━━━━━ DATA FOR REVIEW ━━━━━

theorem pwmAct_rise {s : State} (hh : 1 ≤ s.snapH.toNat) (hlt : s.snapH.toNat < s.snapP.toNat) :
    pwmAct s = { s with pwmOut := true, pwmPhase := .fall } := by
  rw [pwmAct, if_neg (by omega), if_neg (by omega)]

theorem pwmStart_pending {s : State} (hahead : s.ticks < s.pwmClk + scaled s.cct s.cfg.pwmShift)
    (howed : 1 ≤ s.cct.toNat) : pwmStart s = s := by
  rcases pwmStart_cases s with ⟨_ | _, -⟩ | ⟨-, -, e⟩
  · omega
  · omega
  · exact e

/-- A cycle starts when the owed wait is over, or at once when nothing is owed (R165). -/
theorem pwmStart_over {s : State} (hover : s.cct.toNat = 0 ∨ s.pwmClk + scaled s.cct s.cfg.pwmShift ≤ s.ticks) :
    pwmStart s = pwmAct (s.setClock .pwm (s.pwmClk + scaled s.cct s.cfg.pwmShift)) := by
  rcases pwmStart_cases s with ⟨-, e⟩ | ⟨_, _, -⟩
  · exact e
  · omega

/-- Settles O30: the owed wait is not over. -/
theorem cycleStartWaitsTheOwedTime : Obligations.CycleStartWaitsTheOwedTime := by
  intro s hph hahead howed
  rw [exec_pwmCycle_start hph, pwmStart_pending hahead howed]

/-- Settles O28: the owed wait is over, and the case is that of the clamped pair. -/
theorem cycleStartActsByCase : Obligations.CycleStartActsByCase := by
  intro s hph hover
  rw [exec_pwmCycle_start hph, pwmStart_over hover]
  refine ⟨fun hle => ?_, fun h0 hp => ?_, fun hh hlt => ?_⟩
  · exact congrArg _ (pwmAct_alwaysOn (s := s.setClock .pwm _) hle)
  · exact congrArg _ (pwmAct_alwaysOff (s := s.setClock .pwm _) h0 hp)
  · exact congrArg _ (pwmAct_rise (s := s.setClock .pwm _) hh hlt)

/-- Settles O29, by whether the inner wait is over. -/
theorem cycleFallOwesTheRest : Obligations.CycleFallOwesTheRest := by
  intro s hph hh
  have hwait : 1 ≤ scaled s.snapH s.cfg.pwmShift := scaled_pos.2 hh
  rw [exec_pwmCycle_fall hph]
  exact ⟨fun hreached => congrArg _ (delayUntil_reached (c := .pwm) hwait hreached),
    fun hahead => congrArg _ (delayUntil_pending (c := .pwm) hahead hwait)⟩

/-! ## The stretches of a cycle on time (R128, R170)

Where no deadline is ever passed, a wait ends exactly at its deadline. -/

theorem pwmStart_onTime {s : State} (hph : s.pwmPhase = .start) (h : s.pwmTimely) :
    pwmStart s = s ∨
    (s.ticks = s.pwmClk + scaled s.cct s.cfg.pwmShift ∧ pwmStart s = pwmAct (s.setClock .pwm s.ticks)) := by
  obtain ⟨hclk, hdl, -, -⟩ := (pwmTimely_of_start hph).1 h
  rcases pwmStart_cases s with ⟨hover, e⟩ | ⟨-, -, e⟩
  · have howed := scaled_eq_zero (v := s.cct) (n := s.cfg.pwmShift)
    have hmet : s.ticks = s.pwmClk + scaled s.cct s.cfg.pwmShift := by omega
    exact .inr ⟨hmet, hmet ▸ e⟩
  · exact .inl e

theorem pwmFall_onTime {s : State} (hph : s.pwmPhase = .fall) (h : s.pwmTimely) :
    pwmFall s = s ∨
    (s.ticks = s.pwmClk + scaled s.snapH s.cfg.pwmShift ∧ pwmFall s = pwmLower (s.setClock .pwm s.ticks)) := by
  obtain ⟨-, hdl, hh, -⟩ := (pwmTimely_of_fall hph).1 h
  rcases pwmFall_cases hh with ⟨hreached, e⟩ | ⟨-, e⟩
  · have hmet := Nat.le_antisymm hdl hreached
    exact .inr ⟨hmet, hmet ▸ e⟩
  · exact .inl e

/-! ## PWM's registers along a run -/

/-- A step that is not the reset is PWM's, or it moves none of PWM's registers and pin (R52, R160). -/
theorem step_pwm_or_sameWaveform {s t : State} (hc : s.resetComes = false) (h : step s = .next t) :
    exec .pwmCycle s = .next t ∨ s.sameWaveform { t with ticks := s.ticks } := by
  rcases step_cases h with ⟨hr, hf, hs⟩ | ⟨-, -, hs⟩ | ⟨-, -, -, hs⟩ | ⟨-, -, -, -, rfl⟩
  · obtain ⟨⟨-, hregs⟩, -⟩ := hostReachesOnlyTheMailbox s t hs (not_reset_of_resetComes hc hr hf)
    exact .inr ⟨rfl, hregs⟩
  · obtain ⟨⟨-, hregs⟩, -⟩ := decoderWritesOnlyItsOwn s t hs
    exact .inr ⟨rfl, hregs⟩
  · exact .inl hs
  · exact .inr ⟨rfl, rfl, rfl, rfl, rfl, rfl, rfl⟩

/-! ## The no-drift law (R171) -/

/-- The instant of the next cycle start is a matter of PWM's registers alone. -/
theorem nextStart_of_sameWaveform {s t : State} (hw : s.sameWaveform t) (hcfg : t.cfg = s.cfg) :
    t.nextStart = s.nextStart := by
  obtain ⟨-, hclk, hcct, hphase, hp, -, -⟩ := hw
  unfold State.nextStart
  rw [← hclk, ← hcct, ← hphase, ← hp, hcfg]

theorem nextStart_of_snap {s : State} (h : s.pwmPhase = .snap) :
    s.nextStart = s.pwmClk + scaled s.cct s.cfg.pwmShift := by
  rw [State.nextStart, h]

theorem nextStart_of_start {s : State} (h : s.pwmPhase = .start) :
    s.nextStart = s.pwmClk + scaled s.cct s.cfg.pwmShift := by
  rw [State.nextStart, h]

theorem nextStart_of_fall {s : State} (h : s.pwmPhase = .fall) :
    s.nextStart = s.pwmClk + scaled s.snapP s.cfg.pwmShift := by
  rw [State.nextStart, h]

/-- The snapshot leaves what is owed, and since when. -/
theorem pwmSnap_nextStart {s : State} (h : s.pwmPhase = .snap) : (pwmSnap s).nextStart = s.nextStart := by
  rw [nextStart_of_snap h]
  obtain ⟨_, _, -, -, -, -, ⟨-, e⟩ | ⟨-, e⟩⟩ := pwmSnap_cases s <;> rw [e]
  · exact nextStart_of_snap h
  · exact nextStart_of_start rfl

━━━━━

#### [PROMPT]
I'd like the material repeated word for word, please.

#### [FINAL ANSWER]
theorem pwmAct_rise {s : State} (hh : 1 ≤ s.snapH.toNat) (hlt : s.snapH.toNat < s.snapP.toNat) :
    pwmAct s = { s with pwmOut := true, pwmPhase := .fall } := by
  rw [pwmAct, if_neg (by omega), if_neg (by omega)]

theorem pwmStart_pending {s : State} (hahead : s.ticks < s.pwmClk + scaled s.cct s.cfg.pwmShift)
    (howed : 1 ≤ s.cct.toNat) : pwmStart s = s := by
  rcases pwmStart_cases s with ⟨_ | _, -⟩ | ⟨-, -, e⟩
  · omega
  · omega
  · exact e

/-- A cycle starts when the owed wait is over, or at once when nothing is owed (R165). -/
theorem pwmStart_over {s : State} (hover : s.cct.toNat = 0 ∨ s.pwmClk + scaled s.cct s.cfg.pwmShift ≤ s.ticks) :
    pwmStart s = pwmAct (s.setClock .pwm (s.pwmClk + scaled s.cct s.cfg.pwmShift)) := by
  rcases pwmStart_cases s with ⟨-, e⟩ | ⟨_, _, -⟩
  · exact e
  · omega

/-- Settles O30: the owed wait is not over. -/
theorem cycleStartWaitsTheOwedTime : Obligations.CycleStartWaitsTheOwedTime := by
  intro s hph hahead howed
  rw [exec_pwmCycle_start hph, pwmStart_pending hahead howed]

/-- Settles O28: the owed wait is over, and the case is that of the clamped pair. -/
theorem cycleStartActsByCase : Obligations.CycleStartActsByCase := by
  intro s hph hover
  rw [exec_pwmCycle_start hph, pwmStart_over hover]
  refine ⟨fun hle => ?_, fun h0 hp => ?_, fun hh hlt => ?_⟩
  · exact congrArg _ (pwmAct_alwaysOn (s := s.setClock .pwm _) hle)
  · exact congrArg _ (pwmAct_alwaysOff (s := s.setClock .pwm _) h0 hp)
  · exact congrArg _ (pwmAct_rise (s := s.setClock .pwm _) hh hlt)

/-- Settles O29, by whether the inner wait is over. -/
theorem cycleFallOwesTheRest : Obligations.CycleFallOwesTheRest := by
  intro s hph hh
  have hwait : 1 ≤ scaled s.snapH s.cfg.pwmShift := scaled_pos.2 hh
  rw [exec_pwmCycle_fall hph]
  exact ⟨fun hreached => congrArg _ (delayUntil_reached (c := .pwm) hwait hreached),
    fun hahead => congrArg _ (delayUntil_pending (c := .pwm) hahead hwait)⟩

/-! ## The stretches of a cycle on time (R128, R170)

Where no deadline is ever passed, a wait ends exactly at its deadline. -/

theorem pwmStart_onTime {s : State} (hph : s.pwmPhase = .start) (h : s.pwmTimely) :
    pwmStart s = s ∨
    (s.ticks = s.pwmClk + scaled s.cct s.cfg.pwmShift ∧ pwmStart s = pwmAct (s.setClock .pwm s.ticks)) := by
  obtain ⟨hclk, hdl, -, -⟩ := (pwmTimely_of_start hph).1 h
  rcases pwmStart_cases s with ⟨hover, e⟩ | ⟨-, -, e⟩
  · have howed := scaled_eq_zero (v := s.cct) (n := s.cfg.pwmShift)
    have hmet : s.ticks = s.pwmClk + scaled s.cct s.cfg.pwmShift := by omega
    exact .inr ⟨hmet, hmet ▸ e⟩
  · exact .inl e

theorem pwmFall_onTime {s : State} (hph : s.pwmPhase = .fall) (h : s.pwmTimely) :
    pwmFall s = s ∨
    (s.ticks = s.pwmClk + scaled s.snapH s.cfg.pwmShift ∧ pwmFall s = pwmLower (s.setClock .pwm s.ticks)) := by
  obtain ⟨-, hdl, hh, -⟩ := (pwmTimely_of_fall hph).1 h
  rcases pwmFall_cases hh with ⟨hreached, e⟩ | ⟨-, e⟩
  · have hmet := Nat.le_antisymm hdl hreached
    exact .inr ⟨hmet, hmet ▸ e⟩
  · exact .inl e

/-! ## PWM's registers along a run -/

/-- A step that is not the reset is PWM's, or it moves none of PWM's registers and pin (R52, R160). -/
theorem step_pwm_or_sameWaveform {s t : State} (hc : s.resetComes = false) (h : step s = .next t) :
    exec .pwmCycle s = .next t ∨ s.sameWaveform { t with ticks := s.ticks } := by
  rcases step_cases h with ⟨hr, hf, hs⟩ | ⟨-, -, hs⟩ | ⟨-, -, -, hs⟩ | ⟨-, -, -, -, rfl⟩
  · obtain ⟨⟨-, hregs⟩, -⟩ := hostReachesOnlyTheMailbox s t hs (not_reset_of_resetComes hc hr hf)
    exact .inr ⟨rfl, hregs⟩
  · obtain ⟨⟨-, hregs⟩, -⟩ := decoderWritesOnlyItsOwn s t hs
    exact .inr ⟨rfl, hregs⟩
  · exact .inl hs
  · exact .inr ⟨rfl, rfl, rfl, rfl, rfl, rfl, rfl⟩

/-! ## The no-drift law (R171) -/

/-- The instant of the next cycle start is a matter of PWM's registers alone. -/
theorem nextStart_of_sameWaveform {s t : State} (hw : s.sameWaveform t) (hcfg : t.cfg = s.cfg) :
    t.nextStart = s.nextStart := by
  obtain ⟨-, hclk, hcct, hphase, hp, -, -⟩ := hw
  unfold State.nextStart
  rw [← hclk, ← hcct, ← hphase, ← hp, hcfg]

theorem nextStart_of_snap {s : State} (h : s.pwmPhase = .snap) :
    s.nextStart = s.pwmClk + scaled s.cct s.cfg.pwmShift := by
  rw [State.nextStart, h]

theorem nextStart_of_start {s : State} (h : s.pwmPhase = .start) :
    s.nextStart = s.pwmClk + scaled s.cct s.cfg.pwmShift := by
  rw [State.nextStart, h]

theorem nextStart_of_fall {s : State} (h : s.pwmPhase = .fall) :
    s.nextStart = s.pwmClk + scaled s.snapP s.cfg.pwmShift := by
  rw [State.nextStart, h]

/-- The snapshot leaves what is owed, and since when. -/
theorem pwmSnap_nextStart {s : State} (h : s.pwmPhase = .snap) : (pwmSnap s).nextStart = s.nextStart := by
  rw [nextStart_of_snap h]
  obtain ⟨_, _, -, -, -, -, ⟨-, e⟩ | ⟨-, e⟩⟩ := pwmSnap_cases s <;> rw [e]
  · exact nextStart_of_snap h
  · exact nextStart_of_start rfl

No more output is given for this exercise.